/-- Row 0x of the opcode map (R83): opcode bytes 0x00 to 0x0F. -/
def decodeRow0 (op l h : Byte) : Instr :=
  match op with
  | 0x00 => .brk l
  | 0x01 => .ora (.mem (.indX l))
  | 0x05 => .ora (.mem (.zp l))
  | 0x06 => .asl (.mem (.zp l))
  | 0x08 => .php
  | 0x09 => .ora (.imm l)
  | 0x0A => .asl .acc
  | 0x0D => .ora (.mem (.abs (join h l)))
  | 0x0E => .asl (.mem (.abs (join h l)))
  | _ => .undef op

/-- Row 1x of the opcode map (R83): opcode bytes 0x10 to 0x1F. -/
def decodeRow1 (op l h : Byte) : Instr :=
  match op with
  | 0x10 => .bpl l
  | 0x11 => .ora (.mem (.indY l))
  | 0x15 => .ora (.mem (.zpX l))
  | 0x16 => .asl (.mem (.zpX l))
  | 0x18 => .clc
  | 0x19 => .ora (.mem (.absY (join h l)))
  | 0x1D => .ora (.mem (.absX (join h l)))
  | 0x1E => .asl (.mem (.absX (join h l)))
  | _ => .undef op

/-- Row 2x of the opcode map (R83): opcode bytes 0x20 to 0x2F. -/
def decodeRow2 (op l h : Byte) : Instr :=
  match op with
  | 0x20 => .jsr (join h l)
  | 0x21 => .and (.mem (.indX l))
  | 0x24 => .bit (.zp l)
  | 0x25 => .and (.mem (.zp l))
  | 0x26 => .rol (.mem (.zp l))
  | 0x28 => .plp
  | 0x29 => .and (.imm l)
  | 0x2A => .rol .acc
  | 0x2C => .bit (.abs (join h l))
  | 0x2D => .and (.mem (.abs (join h l)))
  | 0x2E => .rol (.mem (.abs (join h l)))
  | _ => .undef op

/-- Row 3x of the opcode map (R83): opcode bytes 0x30 to 0x3F. -/
def decodeRow3 (op l h : Byte) : Instr :=
  match op with
  | 0x30 => .bmi l
  | 0x31 => .and (.mem (.indY l))
  | 0x35 => .and (.mem (.zpX l))
  | 0x36 => .rol (.mem (.zpX l))
  | 0x38 => .sec
  | 0x39 => .and (.mem (.absY (join h l)))
  | 0x3D => .and (.mem (.absX (join h l)))
  | 0x3E => .rol (.mem (.absX (join h l)))
  | _ => .undef op

/-- Row 4x of the opcode map (R83): opcode bytes 0x40 to 0x4F. -/
def decodeRow4 (op l h : Byte) : Instr :=
  match op with
  | 0x40 => .rti
  | 0x41 => .eor (.mem (.indX l))
  | 0x45 => .eor (.mem (.zp l))
  | 0x46 => .lsr (.mem (.zp l))
  | 0x48 => .pha
  | 0x49 => .eor (.imm l)
  | 0x4A => .lsr .acc
  | 0x4C => .jmpAbs (join h l)
  | 0x4D => .eor (.mem (.abs (join h l)))
  | 0x4E => .lsr (.mem (.abs (join h l)))
  | _ => .undef op

/-- Row 5x of the opcode map (R83): opcode bytes 0x50 to 0x5F. -/
def decodeRow5 (op l h : Byte) : Instr :=
  match op with
  | 0x50 => .bvc l
  | 0x51 => .eor (.mem (.indY l))
  | 0x55 => .eor (.mem (.zpX l))
  | 0x56 => .lsr (.mem (.zpX l))
  | 0x58 => .cli
  | 0x59 => .eor (.mem (.absY (join h l)))
  | 0x5D => .eor (.mem (.absX (join h l)))
  | 0x5E => .lsr (.mem (.absX (join h l)))
  | _ => .undef op

/-- Row 6x of the opcode map (R83): opcode bytes 0x60 to 0x6F. -/
def decodeRow6 (op l h : Byte) : Instr :=
  match op with
  | 0x60 => .rts
  | 0x61 => .adc (.mem (.indX l))
  | 0x65 => .adc (.mem (.zp l))
  | 0x66 => .ror (.mem (.zp l))
  | 0x68 => .pla
  | 0x69 => .adc (.imm l)
  | 0x6A => .ror .acc
  | 0x6C => .jmpInd (join h l)
  | 0x6D => .adc (.mem (.abs (join h l)))
  | 0x6E => .ror (.mem (.abs (join h l)))
  | _ => .undef op

/-- Row 7x of the opcode map (R83): opcode bytes 0x70 to 0x7F. -/
def decodeRow7 (op l h : Byte) : Instr :=
  match op with
  | 0x70 => .bvs l
  | 0x71 => .adc (.mem (.indY l))
  | 0x75 => .adc (.mem (.zpX l))
  | 0x76 => .ror (.mem (.zpX l))
  | 0x78 => .sei
  | 0x79 => .adc (.mem (.absY (join h l)))
  | 0x7D => .adc (.mem (.absX (join h l)))
  | 0x7E => .ror (.mem (.absX (join h l)))
  | _ => .undef op
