-- ==== Sys2Proof/Machine/Environment.lean ====
section
/-!
DEFINITION. The other agents of the system (R66): what the host, the driver and the PPU may do to
the core between two ticks (R70, R252 to R254, R271), and an execution as an interleaving of whole
ticks with their steps (R66, R68).
-/

namespace Sys2Proof.Machine

/-- One atomic environment step (R66, R70, R271). -/
inductive EnvAction where
  /-- `request_irq()` (R252) -/
  | requestIrq
  /-- `request_nmi()` (R253) -/
  | requestNmi
  /-- the host's reset request (R254; decision D17) -/
  | requestReset
  /-- the PPU agent writes one PPU register cell (R70) -/
  | ppuWrite (k : Fin 8) (v : Byte)
  /-- the environment writes one RAM cell: a move that exists only under `ENV_WRITES_RAM` (R70; D16) -/
  | ramWrite (k : Fin 2048) (v : Byte)
  deriving DecidableEq, Repr

/-- The state after an environment step; none where the move does not exist (R271). -/
def envStep (e : EnvAction) (s : State) : Option State :=
  match e with
  | .requestIrq => some { s with irqReq := true }
  | .requestNmi => some { s with nmiReq := true }
  | .requestReset => some { s with resetReq := true }
  | .ppuWrite k v => some { s with ppu := s.ppu.set k.val v }
  | .ramWrite k v => if s.params.envWritesRam then some { s with ram := s.ram.write k.val v } else none

/-- One event of an execution: a tick of the core, or an environment step (R66). -/
inductive Event where
  | tick
  | env (e : EnvAction)
  deriving DecidableEq, Repr

/-- The state an outcome goes on in, if it does. -/
def nextState (o : Host.Outcome State Fault Refusal) : Option State :=
  match o with
  | .next t => some t
  | .fault _ => none
  | .refused _ => none

/-- The state after one event. -/
def sysStep (e : Event) (s : State) : Option State :=
  match e with
  | .tick => nextState (step s)
  | .env a => envStep a s

/-- The state after an interleaving, in its one global order (R68). -/
def sysRun : List Event → State → Option State
  | [], s => some s
  | e :: es, s => (sysStep e s).bind (sysRun es)

/-- Whether a run may end here at `E`: `PC == E` with no latch set (R272; decision D30). -/
def atEnd (e : Word) (s : State) : Bool :=
  s.pc == e && !s.resetReq && !s.nmiReq && !s.irqReq

/-- The end of a run at `E` (R272): the state at the FIRST tick boundary of the interleaving, the
start included (log entry 9, DEDUCED), that `atEnd` accepts, with the events after it; none where
the interleaving does not reach one. An environment step moves no PC and clears no latch, so the first such state is one
right after a tick, or the start. The other end R272 names, `n` ticks, is `core.run n`. -/
def runToEnd (e : Word) : List Event → State → Option (State × List Event)
  | [], s => if atEnd e s then some (s, []) else none
  | v :: es, s => if atEnd e s then some (s, v :: es) else (sysStep v s).bind (runToEnd e es)

end Sys2Proof.Machine
end

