/-- A pushed status shows D, so PHP and BRK need D to agree; no other instruction looks at the parts
of `Blind` (R28, R29, R176). -/
theorem Alike.exec (i : Instr) (hi : u.decimal = false ∨ i.mnemonic ∉ ["PHP", "BRK"]) :
    OutcomesAlike u (exec i s) (exec i s') := by
  have hf := h.flagsAlike
  cases i with
  | lda o | ldx o | ldy o =>
    have hr := h.readOperand o
    simp only [Machine.exec, execLda, execLdx, execLdy, h.readOperand_value, h.costs]
    gcongr
  | sta m | stx m | sty m =>
    simp only [Machine.exec, execSta, execStx, execSty, h.registers, h.costs]
    gcongr
  | tax | tay | txa | tya | tsx | txs =>
    simp only [Machine.exec, execTax, execTay, execTxa, execTya, execTsx, execTxs, h.registers]
    gcongr
  | adc o | sbc o =>
    have hr := h.readOperand o
    simp only [Machine.exec, execAdc, execSbc, h.readOperand_value, h.costs]
    gcongr
  | and o | ora o | eor o =>
    have hr := h.readOperand o
    simp only [Machine.exec, execAnd, execOra, execEor, h.readOperand_value, h.registers, h.costs]
    gcongr
  | bit m =>
    have hr := h.readMem m
    simp only [Machine.exec, execBit, h.readMem_value, h.registers, h.costs]
    gcongr
  | cmp o | cpx o | cpy o =>
    have hr := h.readOperand o
    simp only [Machine.exec, execCmp, execCpx, execCpy, h.readOperand_value, h.registers, h.costs]
    gcongr
  | inc m | dec m =>
    have hw := h.modifyMem m
    simp only [Machine.exec, execInc, execDec, h.modifyMem_value, h.costs]
    gcongr
    apply hw
  | inx | iny | dex | dey =>
    simp only [Machine.exec, execInx, execIny, execDex, execDey, h.registers]
    gcongr
  | asl o | lsr o | rol o | ror o =>
    have hw := h.modifyShift o
    simp only [Machine.exec, execAsl, execLsr, execRol, execRor, h.modifyShift_value, h.flags,
      h.costs]
    gcongr
    apply hw
  | bpl off | bmi off | bvc off | bvs off | bcc off | bcs off | bne off | beq off =>
    simp only [Machine.exec, execBpl, execBmi, execBvc, execBvs, execBcc, execBcs, execBne,
      execBeq, h.flags]
    gcongr
  | jmpAbs target | jmpInd ptr =>
    simp only [Machine.exec, execJmpAbs, execJmpInd, memRead_fst, memRead_snd, State.logged_peek,
      h.peek, h.registers]
    gcongr
  | jsr target | rts =>
    simp only [Machine.exec, execJsr, execRts, pop16_eq, h.peek, h.registers]
    gcongr
  | pha | pla | plp =>
    simp only [Machine.exec, execPha, execPla, execPlp, pop_eq, h.peek, h.registers]
    gcongr
  | clc | sec => exact (h.withFlags (hf.withC _)).retire 1 2
  | cli | sei => exact (h.withFlags (hf.withI _)).retire 1 2
  | cld | sed => exact (h.withFlags (hf.withD _)).retire 1 2
  | clv => exact (h.withFlags (hf.withV _)).retire 1 2
  | php =>
    have hd : u.decimal = false := by simpa [Instr.mnemonic] using hi
    simp only [Machine.exec, execPhp, h.ppush hd]
    gcongr
  | brk pad =>
    have hd : u.decimal = false := by simpa [Instr.mnemonic] using hi
    simp only [Machine.exec, execBrk, h.registers, outcomesAlike_next]
    exact (h.enterHandler hd irqVector _ true).withCycles 7
  | rti =>
    simp only [Machine.exec, execRti, outcomesAlike_next]
    gcongr
  | nop | undef op => exact h.retire 1 2
end

section
variable {u : Blind} {s s' : State} (h : Alike u s s') (hd : u.decimal = false)
include h

theorem Alike.beginTick : Alike u (beginTick s) (beginTick s') := by
  have hb (s : State) : (Machine.beginTick s).erase u = Machine.beginTick (s.erase u) := by
    simp [Machine.beginTick, State.erase]
  exact ⟨by rw [hb, hb, h.erase_eq]⟩

theorem Alike.resetService : Alike u (resetService s) (resetService s') := by
  have hr := (h.loadPc resetVector).withSp 0xFF
  exact hr.withFlags ((hr.flagsAlike.withI true).withB true)

theorem Alike.fetchedInstr : fetchedInstr s' = fetchedInstr s :=
  h.value Machine.fetchedInstr fun _ => rfl

theorem Alike.afterFetch : Alike u (afterFetch s) (afterFetch s') := by
  have hb := h.beginTick
  simp only [Machine.afterFetch, fetch, hb.registers]
  exact ((hb.memRead _).memRead _).memRead _

theorem Alike.transitionOf : transitionOf s' = transitionOf s :=
  h.value Machine.transitionOf fun _ => rfl

theorem Alike.withResetReq (b : Bool) :
    Alike u { s with resetReq := b } { s' with resetReq := b } :=
  ⟨congrArg (fun t : State => { t with resetReq := b }) h.erase_eq⟩
theorem Alike.withNmiReq (b : Bool) : Alike u { s with nmiReq := b } { s' with nmiReq := b } :=
  ⟨congrArg (fun t : State => { t with nmiReq := b }) h.erase_eq⟩
theorem Alike.withIrqReq (b : Bool) : Alike u { s with irqReq := b } { s' with irqReq := b } :=
  ⟨congrArg (fun t : State => { t with irqReq := b }) h.erase_eq⟩

theorem Alike.envStep (a : EnvAction) : Option.Rel (Alike u) (envStep a s) (envStep a s') := by
  cases a with
  | requestIrq => exact .some (h.withIrqReq true)
  | requestNmi => exact .some (h.withNmiReq true)
  | requestReset => exact .some (h.withResetReq true)
  | ppuWrite k v =>
    exact .some ⟨congrArg (fun t : State => { t with ppu := t.ppu.set k.val v }) h.erase_eq⟩
  | ramWrite k v =>
    have hw := h.value (·.params.envWritesRam) fun _ => rfl
    simp only [Machine.envStep, hw]
    split
    · exact .some ⟨congrArg (fun t : State => { t with ram := t.ram.write k.val v }) h.erase_eq⟩
    · exact .none

include hd

theorem Alike.interruptEntry (vector : Word) :
    Alike u (interruptEntry vector s) (interruptEntry vector s') := by
  rw [Machine.interruptEntry, Machine.interruptEntry, h.value State.pc fun _ => rfl]
  exact h.enterHandler hd vector s.pc false

theorem Alike.step : OutcomesAlike u (step s) (step s') := by
  have hb := h.beginTick
  unfold Machine.step
  rw [h.transitionOf]
  cases Machine.transitionOf s with
  | reset => exact outcomesAlike_next.2 (hb.resetService.withResetReq false)
  | nmi => exact outcomesAlike_next.2 ((hb.interruptEntry hd nmiVector).withNmiReq false)
  | irq => exact outcomesAlike_next.2 ((hb.interruptEntry hd irqVector).withIrqReq false)
  | execute =>
    simp only [h.fetchedInstr]
    exact h.afterFetch.exec _ (.inl hd)

theorem Alike.sysStep (e : Event) : Option.Rel (Alike u) (sysStep e s) (sysStep e s') := by
  cases e with
  | tick =>
    obtain ⟨t, t', ht, ht', ha⟩ := h.step hd
    simp only [Machine.sysStep, nextState, ht, ht']
    exact .some ha
  | env a => exact h.envStep a

/-- Two runs through one interleaving stop at the same event, or end in states that are alike. -/
theorem Alike.sysRun (es : List Event) : Option.Rel (Alike u) (sysRun es s) (sysRun es s') := by
  induction es generalizing s s' with
  | nil => exact .some h
  | cons e es ih =>
    have hstep := h.sysStep hd e
    rw [sysRun_cons, sysRun_cons]
    generalize Machine.sysStep e s = o, Machine.sysStep e s' = o' at hstep ⊢
    cases hstep with
    | none => exact .none
    | some ha => exact ih ha

end

/-- The stored B and the outputs of the last tick are let to differ. -/
def Blind.breakAndOutputs : Blind := { storedB := true, decimal := false, outputs := true }

theorem sameButBreakAndOutputs_iff {s s' : State} :
    SameButBreakAndOutputs s s' ↔ Alike .breakAndOutputs s s' := by
  constructor
  · intro h
    rw [SameButBreakAndOutputs] at h
    exact ⟨by rw [h]; rfl⟩
  · rintro ⟨h⟩
    exact (congrArg (fun t : State => { t with
      p := { t.p with b := s'.p.b }, cycles := s'.cycles, trace := s'.trace }) h).symm

/-- Settles O19: every tick and every environment step keeps the two states alike, for a pushed
status shows no stored B and every tick overwrites both outputs. -/
theorem storedBreakAndOutputsAreUnobservable :
    Obligations.StoredBreakAndOutputsAreUnobservable := by
  intro es s s' h
  have hrun := (sameButBreakAndOutputs_iff.1 h).sysRun rfl es
  generalize sysRun es s = o, sysRun es s' = o' at hrun ⊢
  cases hrun with
  | none => exact .inl ⟨rfl, rfl⟩
  | some ha => exact .inr ⟨_, _, rfl, rfl, sameButBreakAndOutputs_iff.2 ha⟩

/-! ### D and its copy in a pushed status -/

/-- Only D is let to differ. -/
def Blind.onlyDecimal : Blind := { storedB := false, decimal := true, outputs := false }

theorem sameButDecimal_iff {s s' : State} : SameButDecimal s s' ↔ Alike .onlyDecimal s s' := by
  constructor
  · intro h
    rw [SameButDecimal] at h
    exact ⟨by rw [h]; rfl⟩
  · rintro ⟨h⟩
    exact (congrArg (fun t : State => { t with p := { t.p with d := s'.p.d } }) h).symm

/-- Everything a push does: its cell lies in RAM, whatever SP is (R23, R63). -/
theorem push_eq (v : Byte) (s : State) :
    push v s = { s with ram := s.ram.write (ramIndex (stackAddr s.sp)) v, sp := s.sp - 1
                        trace := s.trace ++ [.write (stackAddr s.sp) v] } := by
  have hr : regionOf (stackAddr s.sp) = .ram := by
    rw [regionOf_eq_ram_iff, stackAddr_eq_stackCell]
    exact stackCell_lt s.sp
  simp only [push, memWrite, State.poke, hr, State.logged, State.withSp]

/-- D stands at bit 3 of a pushed status and nowhere else in it (R33, R34). -/
theorem ppush_withD_and (f : Flags) (d b : Bool) :
    ({ f with d := d } : Flags).ppush b &&& 0xF7 = f.ppush b &&& 0xF7 := by
  obtain ⟨n, v, b', d', i, z, c⟩ := f
  revert n v b' d' i z c d b
  decide

section
variable {s s' : State} (h : Alike .onlyDecimal s s')
include h
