-- ==== Sys2Proof/Laws/PerInstr.lean ====
section
/-! SUPPORT. Facts made per instruction, one lemma per constructor. -/

namespace Sys2Proof.Laws.EncodedEntry

/-- The encoded entry of an instruction: its tag byte carries the tag code of its row in bits 7 to 3 (the match of R68) and its
reserved bits in bits 2 to 0, and its other six bytes are its payload (R61, R63). -/
def Statement (i : Instr) : Prop :=
  ∃ b0 : Byte, encode i = b0 :: i.payload.bytes ∧ b0 &&& 0xF8 = i.tagCode.setWidth 8 <<< 3 ∧ b0.setWidth 3 = i.rsv

/-- What the lemmas below have in common: the tag byte of any code and reserved bits. -/
theorem of_tagByte (i : Instr) : Statement i :=
  ⟨tagByte i.tagCode i.rsv, rfl, tagByte_mask _ _, reservedBits_tagByte _ _⟩

theorem empty (rsv : BitVec 3) (pay : Payload) : Statement (.empty rsv pay) := of_tagByte _
theorem gyroNc (rsv : BitVec 3) (pay : Payload) : Statement (.gyroNc rsv pay) := of_tagByte _
theorem accelNc (rsv : BitVec 3) (pay : Payload) : Statement (.accelNc rsv pay) := of_tagByte _
theorem other03 (rsv : BitVec 3) (pay : Payload) : Statement (.other03 rsv pay) := of_tagByte _
theorem other04 (rsv : BitVec 3) (pay : Payload) : Statement (.other04 rsv pay) := of_tagByte _
theorem other05 (rsv : BitVec 3) (pay : Payload) : Statement (.other05 rsv pay) := of_tagByte _
theorem other06 (rsv : BitVec 3) (pay : Payload) : Statement (.other06 rsv pay) := of_tagByte _
theorem other07 (rsv : BitVec 3) (pay : Payload) : Statement (.other07 rsv pay) := of_tagByte _
theorem other08 (rsv : BitVec 3) (pay : Payload) : Statement (.other08 rsv pay) := of_tagByte _
theorem other09 (rsv : BitVec 3) (pay : Payload) : Statement (.other09 rsv pay) := of_tagByte _
theorem other0A (rsv : BitVec 3) (pay : Payload) : Statement (.other0A rsv pay) := of_tagByte _
theorem other0B (rsv : BitVec 3) (pay : Payload) : Statement (.other0B rsv pay) := of_tagByte _
theorem other0C (rsv : BitVec 3) (pay : Payload) : Statement (.other0C rsv pay) := of_tagByte _
theorem other0D (rsv : BitVec 3) (pay : Payload) : Statement (.other0D rsv pay) := of_tagByte _
theorem other0E (rsv : BitVec 3) (pay : Payload) : Statement (.other0E rsv pay) := of_tagByte _
theorem other0F (rsv : BitVec 3) (pay : Payload) : Statement (.other0F rsv pay) := of_tagByte _
theorem other10 (rsv : BitVec 3) (pay : Payload) : Statement (.other10 rsv pay) := of_tagByte _
theorem other11 (rsv : BitVec 3) (pay : Payload) : Statement (.other11 rsv pay) := of_tagByte _
theorem other12 (rsv : BitVec 3) (pay : Payload) : Statement (.other12 rsv pay) := of_tagByte _
theorem other13 (rsv : BitVec 3) (pay : Payload) : Statement (.other13 rsv pay) := of_tagByte _
theorem other14 (rsv : BitVec 3) (pay : Payload) : Statement (.other14 rsv pay) := of_tagByte _
theorem other15 (rsv : BitVec 3) (pay : Payload) : Statement (.other15 rsv pay) := of_tagByte _
theorem other16 (rsv : BitVec 3) (pay : Payload) : Statement (.other16 rsv pay) := of_tagByte _
theorem other17 (rsv : BitVec 3) (pay : Payload) : Statement (.other17 rsv pay) := of_tagByte _
theorem other18 (rsv : BitVec 3) (pay : Payload) : Statement (.other18 rsv pay) := of_tagByte _
theorem other19 (rsv : BitVec 3) (pay : Payload) : Statement (.other19 rsv pay) := of_tagByte _
theorem invalid1A (rsv : BitVec 3) (pay : Payload) : Statement (.invalid1A rsv pay) := of_tagByte _
theorem invalid1B (rsv : BitVec 3) (pay : Payload) : Statement (.invalid1B rsv pay) := of_tagByte _
theorem invalid1C (rsv : BitVec 3) (pay : Payload) : Statement (.invalid1C rsv pay) := of_tagByte _
theorem invalid1D (rsv : BitVec 3) (pay : Payload) : Statement (.invalid1D rsv pay) := of_tagByte _
theorem invalid1E (rsv : BitVec 3) (pay : Payload) : Statement (.invalid1E rsv pay) := of_tagByte _
theorem invalid1F (rsv : BitVec 3) (pay : Payload) : Statement (.invalid1F rsv pay) := of_tagByte _

end Sys2Proof.Laws.EncodedEntry
end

■ **Instructions to follow**: Scan the entries above for the line containing "cases i with", and copy it and all lines after it exactly, down to and including the line containing "tsx | txs =>".

■ **Result for this exercise**:
  cases i with
  | lda o | ldx o | ldy o =>
    have hr := h.readOperand o
    simp only [Machine.exec, execLda, execLdx, execLdy, h.readOperand_value, h.costs]
    gcongr
  | sta m | stx m | sty m =>
    simp only [Machine.exec, execSta, execStx, execSty, h.registers, h.costs]
    gcongr
  | tax | tay | txa | tya | tsx | txs =>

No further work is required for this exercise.